/-- BLOCK_DECODE once the header has been read. -/
theorem exec_blockDecode {s s2 : State} {j : Job} {h : List Nat} (hd : Decodes j s)
    (hr : Reads j.run j.pos 8 (setJob j.id Job.run (s.focusOn j.core j.ctx)))
    (hw : jobWords j.run j.pos 8 (setJob j.id Job.run (s.focusOn j.core j.ctx)) = (.ok h, s2)) :
    exec .blockDecode s = .next (decodeHead j.run h s2) := by
  change execBlockDecode s = _
  unfold execBlockDecode
  rw [hd.job]
  dsimp only
  have hstate : (decide (j.st = .queued) || decide (j.st = .running)) = true := by simpa using hd.state
  rw [if_neg (by simp [hd.xds, hstate, hd.out, hd.block, hd.lane, hd.go, hd.time])]
  have hread := readingJob_reads hr (fun _ s => jobFault j.run 7 s) fun s => match jobWords j.run j.pos 8 s with
    | (.error e, s) => jobFault j.run e s
    | (.ok h, s) => decodeHead j.run h s
  rw [hw] at hread
  exact congrArg Host.Outcome.next hread

theorem blockDecode_badHead {s s2 : State} {j : Job} {h : List Nat} (hd : Decodes j s)
    (hr : Reads j.run j.pos 8 (setJob j.id Job.run (s.focusOn j.core j.ctx)))
    (hw : jobWords j.run j.pos 8 (setJob j.id Job.run (s.focusOn j.core j.ctx)) = (.ok h, s2)) (hbad : headOk h = false) :
    exec .blockDecode s = .next (jobFault j.run 3 s2) := by
  rw [exec_blockDecode hd hr hw]
  unfold decodeHead
  dsimp only
  rw [if_pos (by simp [hbad])]

/-- A block whose words are still to be written stays. -/
theorem blockDone_waits {s : State} {id : Nat} {j : Job} (h : s.dev.jobs.find? (fun j => j.id = id) = some j) (ho : j.out ≠ []) :
    blockDone id s = s := by
  unfold blockDone
  rw [h]
  exact if_pos ho

/-- The words of code and the words of tables that follow a block's header (R260). -/
def codeWords (h : List Nat) : Nat := (h.getD 1 0 + 31) / 32
def tableWords (h : List Nat) : Nat := if bit (h.getD 3 0) 4 then bits (h.getD 3 0) 31 16 * 2 ^ bhSW h / 2 else 0

/-- A good header of a table that the launch has: the block is read and decoded. -/
theorem decodeHead_well {s2 s3 : State} {j : Job} {h w : List Nat} {l : Launch} {tab : DTable} (hok : headOk h = true)
    (hslot : slotWaits j.inst.launch (bits (h.getD 3 0) 3 0) s2 = false) (hl : s2.launchAt j.inst.launch = some l)
    (ht : l.dtabs.find? (bits (h.getD 3 0) 3 0) = some tab) (hsw : tab.sw = bhSW h)
    (hr : Reads j (j.pos + 32) (codeWords h + tableWords h) s2)
    (hw : jobWords j (j.pos + 32) (codeWords h + tableWords h) s2 = (.ok w, s3)) :
    decodeHead j h s2 = decodeUpTo none j h tab (codeWords h) (tableWords h) w s3 := by
  unfold decodeHead
  dsimp only
  rw [if_neg (by simp [hok]), hslot, if_neg (by exact Bool.false_ne_true), hl, Option.bind_some, ht]
  dsimp only
  rw [if_neg (by simp [hsw])]
  have hread := readingJob_reads hr
    (fun i s => decodeUpTo (some (7, ((firstWords j (j.pos + 32) (codeWords h + tableWords h) s).take i).length)) j h tab
      (codeWords h) (tableWords h) ((firstWords j (j.pos + 32) (codeWords h + tableWords h) s).take i) s)
    fun s => match jobWords j (j.pos + 32) (codeWords h + tableWords h) s with
      | (.error e, s') => decodeUpTo (some (e, (firstWords j (j.pos + 32) (codeWords h + tableWords h) s).length)) j h tab
        (codeWords h) (tableWords h) (firstWords j (j.pos + 32) (codeWords h + tableWords h) s) s'
      | (.ok w, s) => decodeUpTo none j h tab (codeWords h) (tableWords h) w s
  rw [hw] at hread
  exact hread

/-- What a block that has been read leaves of its job. -/
theorem find?_decodeUpTo {s3 : State} {j x : Job} {h w : List Nat} {tab : DTable} {nc nt : Nat}
    {out : List (Nat × Nat × BitVec 32)} {sub nch ob : Nat}
    (hb : blockUpTo none j h tab (packElems 32 (w.take nc)) (w.drop nc) = (out, sub, nch, ob)) (ho : out ≠ [])
    (hx : (s3.dev.jobs.find? fun y => y.id = j.id) = some x) :
    ∃ y, ((decodeUpTo none j h tab nc nt w s3).dev.jobs.find? fun y => y.id = j.id) = some y
      ∧ y.out = out ∧ y.sub = sub ∧ y.tid = some (bits (h.getD 3 0) 3 0) := by
  have hset := find?_setJob (id := j.id) (g := Job.take (bits (h.getD 3 0) 3 0) (j.pos + 32 + 4 * (nc + nt)) ob nt out sub nch)
    (fun _ => rfl) s3
  rw [hx] at hset
  refine ⟨Job.take (bits (h.getD 3 0) 3 0) (j.pos + 32 + 4 * (nc + nt)) ob nt out sub nch x, ?_, rfl, rfl, rfl⟩
  unfold decodeUpTo
  rw [if_neg (by exact Bool.false_ne_true), hb]
  dsimp only
  rw [blockDone_waits hset ho]
  exact hset

end Sys2Proof.Machine
end

section
/-! A job's words (R263), a table's placement (R264), and O48. -/

namespace Sys2Proof.Machine

/-! ### A chunk's words are written (R263) -/

/-- A job's next word, at byte `a` of core `d`'s SRAM, may be written or tested now. -/
structure WritesWord (j : Job) (c off : Nat) (w : BitVec 32) (r : List (Nat × Nat × BitVec 32)) (d a : Nat) (s : State) : Prop where
  job : s.job? = some j
  state : j.st = .running ∨ j.st = .waiting
  out : j.out = (c, off, w) :: r
  go : j.mayGo s = true
  time : mayWrite j s = true
  turn : readsLeft j.ctx j.inst j.ord (s.focusOn j.core j.ctx) = false
  place : spPlace s j.core j.inst.launch j.dstH (BitVec.ofNat 64 off).toNat 4 = some (d, a)
  bank : bankFree true (d, lineOf a) s = true

namespace WritesWord

variable {j : Job} {c off d a : Nat} {w : BitVec 32} {r : List (Nat × Nat × BitVec 32)} {s : State}

/-- What CHUNK_WRITE does then: it tests the word, and writes it where it is EMPTY. -/
theorem exec_eq (h : WritesWord j c off w r d a s) : ∃ old g, exec .chunkWrite s = .next (
    if (s.coreAt d).full a then setJob j.id (fun j => { j with st := .waiting }) (takeBank true (d, lineOf a) s)
    else blockDone j.id (setJob j.id g (takeBank true (d, lineOf a)
      (spSetFull d a true (spoilPonds d a 4 (spWrite d a 4 w.toNat old)))))) := by
  refine ⟨{ keepOldFor j.inst j.ctx j.ord (s.focusOn j.core j.ctx) with foc := s.foc }, fun x => { x with
    st := .running
    free := max x.free (8 * (takeBank true (d, lineOf a) (spSetFull d a true (spoilPonds d a 4 (spWrite d a 4 w.toNat
      { keepOldFor j.inst j.ctx j.ord (s.focusOn j.core j.ctx) with foc := s.foc })))).dev.base) + 1
    out := r, mid := r.any fun y => y.1 = c, chunk := if r.any fun y => y.1 = c then x.chunk else c + 1 }, ?_⟩
  have hstate : (decide (j.st = .running) || decide (j.st = .waiting)) = true := by simpa using h.state
  change execChunkWrite s = _
  unfold execChunkWrite
  rw [h.job]
  dsimp only
  rw [if_neg (by simp [hstate, h.go, h.time, h.turn]), h.out]
  dsimp only
  rw [h.place]
  dsimp only
  rw [if_neg (by simp [h.bank])]
  split <;> rfl

theorem empty_written (h : WritesWord j c off w r d a s) (he : (s.coreAt d).full a = false) : Answers .chunkWrite s fun t =>
    (t.coreAt d).sp.read a 4 = w.toNat ∧ (t.coreAt d).full a = true := by
  obtain ⟨old, g, hexec⟩ := h.exec_eq
  rw [he, if_neg (by exact Bool.false_ne_true)] at hexec
  have hdone : ∀ u, SameSram u (blockDone j.id (setJob j.id g (takeBank true (d, lineOf a) u))) := fun u =>
    ((SameSram.takeBank u _ _).trans (SameSram.setJob _ _ _)).trans (SameSram.blockDone _ _)
  have hspoil : SameSram (spWrite d a 4 w.toNat old) (spoilPonds d a 4 (spWrite d a 4 w.toNat old)) := SameSram.spoilPonds _ _ _ _
  refine ⟨_, hexec, ?_, ?_⟩
  · rw [(hdone _).sp, sp_spSetFull, hspoil.sp, sp_read_spWrite]
    exact Nat.mod_eq_of_lt w.isLt
  · rw [(hdone _).full, full_spSetFull]

theorem full_waits (h : WritesWord j c off w r d a s) (hf : (s.coreAt d).full a = true) : Answers .chunkWrite s fun t =>
    t.job?.map (fun x => x.st) = some .waiting ∧ ∀ d, (t.coreAt d).sp = (s.coreAt d).sp := by
  obtain ⟨old, g, hexec⟩ := h.exec_eq
  rw [if_pos hf] at hexec
  have hjob : (takeBank true (d, lineOf a) s).job? = some j := (SameWork.takeBank s true _).job?.trans h.job
  refine ⟨_, hexec, ?_, (SameSram.takeBank s _ _).sp⟩
  rw [job?_setJob hjob (by exact fun _ => rfl)]
  rfl

end WritesWord

/-! ### A table is placed (R264) -/

/-- XDT_COMPLETE of a good image. -/
theorem exec_xdtComplete {s s2 s3 : State} {j : Job} {h w : List Nat} (hj : s.job? = some j) (hx : j.isXdt = true)
    (hl : j.live = true)
    (hidle : (s.dev.jobs.any fun x => decide (x.inst.launch = j.inst.launch) && decide (x.tid = some j.slot)) = false)
    (hr : Reads j 0 4 (s.focusOn j.core j.ctx)) (hw : jobWords j 0 4 (s.focusOn j.core j.ctx) = (.ok h, s2))
    (hok : tableHeadOk h = true) (hr2 : Reads j 16 (16 * bits (h.headD 0) 10 0) s2)
    (hw2 : jobWords j 16 (16 * bits (h.headD 0) 10 0) s2 = (.ok w, s3)) :
    exec .xdtComplete s = .next (tablePlace j (bits (h.headD 0) 13 11) (bits (h.headD 0) 10 0) w s3) := by
  have hhead := readingJob_reads hr (fun _ s => tableFault j 7 s) fun s => match jobWords j 0 4 s with
    | (.error e, s) => tableFault j e s
    | (.ok h, s) => tableRest j h s
  have hrest := readingJob_reads hr2 (fun _ s => tableFault j 7 s) fun s => match jobWords j 16 (16 * bits (h.headD 0) 10 0) s with
    | (.error e, s) => tableFault j e s
    | (.ok w, s) => tablePlace j (bits (h.headD 0) 13 11) (bits (h.headD 0) 10 0) w s
  rw [hw] at hhead
  rw [hw2] at hrest
  have htable : tableRest j h s2 = tablePlace j (bits (h.headD 0) 13 11) (bits (h.headD 0) 10 0) w s3 := by
    unfold tableRest
    dsimp only
    rw [if_neg (by simp [hok])]
    exact hrest
  change execXdtComplete s = _
  unfold execXdtComplete
  rw [hj]
  dsimp only
  rw [if_neg (by simp [hx, hl]), hidle, if_neg (by exact Bool.false_ne_true), ← htable]
  exact congrArg Host.Outcome.next hhead

/-- A job's table is in its slot, and the job has ended. -/
def tablePlaced (j : Job) (tab : DTable) (s : State) : State :=
  setJob j.id (fun j => { j with st := .done }) (setTable j.inst.launch j.slot (some tab) s)

theorem launchAt_tablePlaced (j : Job) (tab : DTable) {s : State} {l : Launch} (hl : s.launchAt j.inst.launch = some l) :
    (tablePlaced j tab s).launchAt j.inst.launch = some { l with dtabs := l.dtabs.set j.slot tab } := by
  change (setTable j.inst.launch j.slot (some tab) s).launchAt j.inst.launch = _
  unfold setTable
  rw [State.launchAt_modLaunch_self, hl]
  rfl

theorem coreAt_tablePlaced (j : Job) (tab : DTable) (s : State) (c : Nat) : (tablePlaced j tab s).coreAt c = s.coreAt c := by
  change (setTable j.inst.launch j.slot (some tab) s).coreAt c = _
  unfold setTable
  rw [State.coreAt_modLaunch]

theorem launchAt_missesLeave (u : Nat × Nat) (s : State) (l : Nat) : (missesLeave u s).launchAt l = s.launchAt l := rfl
theorem coreAt_missesLeave (u : Nat × Nat) (s : State) (c : Nat) : (missesLeave u s).coreAt c = s.coreAt c := rfl

/-- A good table is in its slot, and its tag is DONE. -/
theorem tablePlace_well {s : State} {j : Job} {sw n : Nat} {w : List Nat} {l : Launch} (hok : w.all (entryOk sw n) = true)
    (hl : s.launchAt j.inst.launch = some l) (ht : j.tag < 64) :
    (∃ m, (tablePlace j sw n w s).launchAt j.inst.launch = some m ∧ m.dtabs.find? j.slot = some { sw := sw, entries := w })
    ∧ ∀ k n', ((s.coreAt k).ctxAt n').inst = some j.inst → (((tablePlace j sw n w s).coreAt k).ctxAt n').a.tagDone.getLsbD j.tag = true := by
  have hplace : tablePlace j sw n w s = missesLeave (0, j.id) (tagComplete j.inst j.tag
      (tablePlaced j { sw := sw, entries := w } s)) := if_pos hok
  have htabs := (sameWork_tagComplete j.inst j.tag (tablePlaced j { sw := sw, entries := w } s)).tables j.inst.launch
  rw [launchAt_tablePlaced j _ hl, Option.map_some] at htabs
  obtain ⟨m, hm, hd⟩ := Option.map_eq_some_iff.1 htabs
  rw [hplace]
  refine ⟨⟨m, (launchAt_missesLeave _ _ _).trans hm, ?_⟩, fun k n' hi => ?_⟩
  · rw [hd, Map.find?_set_self]
  · rw [coreAt_missesLeave]
    refine tagDone_tagComplete ht ?_
    rw [coreAt_tablePlaced]
    exact hi

/-! ### The obligation -/

theorem bits_zero (x hi : Nat) : bits x hi 0 = x % 2 ^ (hi + 1) := by
  unfold bits
  rw [Nat.pow_zero, Nat.div_one, Nat.sub_zero]

theorem engineEvents_copies (s : State) (c : CopyCmd) (hc : s.core.copyq.find? (fun c => c.id = s.foc.id) = some c) :
    (∀ p q n x y, c.rows * c.cols = 1 → c.done = 0 → c.olds = [] → c.fs = c.fd → n = fmtSize c.fs → c.src.st ≠ .revoked →
      c.srcH < 3 → c.dstH < 3 → spPlace s s.foc.core c.inst.launch c.srcH (c.srcOff 0).toNat n = some (p, x) →
      spPlace s s.foc.core c.inst.launch c.dstH (c.dstOff 0).toNat n = some (q, y) → (p ≠ q ∨ x + n ≤ y ∨ y + n ≤ x) →
      badSp s p x n = false → pondSpace s p x n = none → pondSpace s q y n = none →
      readsLeft c.ctx c.inst c.ord s = false → (∀ b ∈ spBanks p x n ++ spBanks q y n, bankFree true b s = true) →
      Answers .copyChunk s fun t => (t.coreAt q).sp.read y n = (s.coreAt p).sp.read x n
        ∧ (∀ d z, d ≠ q ∨ z < y ∨ y + n ≤ z → (t.coreAt d).sp.byte z = (s.coreAt d).sp.byte z)
        ∧ (t.core.copyq.find? fun x => x.id = c.id).map (fun x => x.done) = some 1) := by
  rintro p q n x y hone hdone holds hfmt rfl hlive hsrcH hdstH hsrc hdst hapart hgood hdrySrc hdryDst hturn hbanks
  exact copyChunk_word hc ⟨hone, hdone, holds, hfmt, hlive, hsrcH, hdstH, hsrc, hdst, hapart, hgood, hdrySrc, hdryDst, hturn, hbanks⟩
══════
**Exercise description:** Pick every line of the data that includes the string "hhead".

**Exercise answer:**
  have hhead := readingJob_reads hr (fun _ s => tableFault j 7 s) fun s => match jobWords j 0 4 s with
  rw [hw] at hhead
  exact congrArg Host.Outcome.next hhead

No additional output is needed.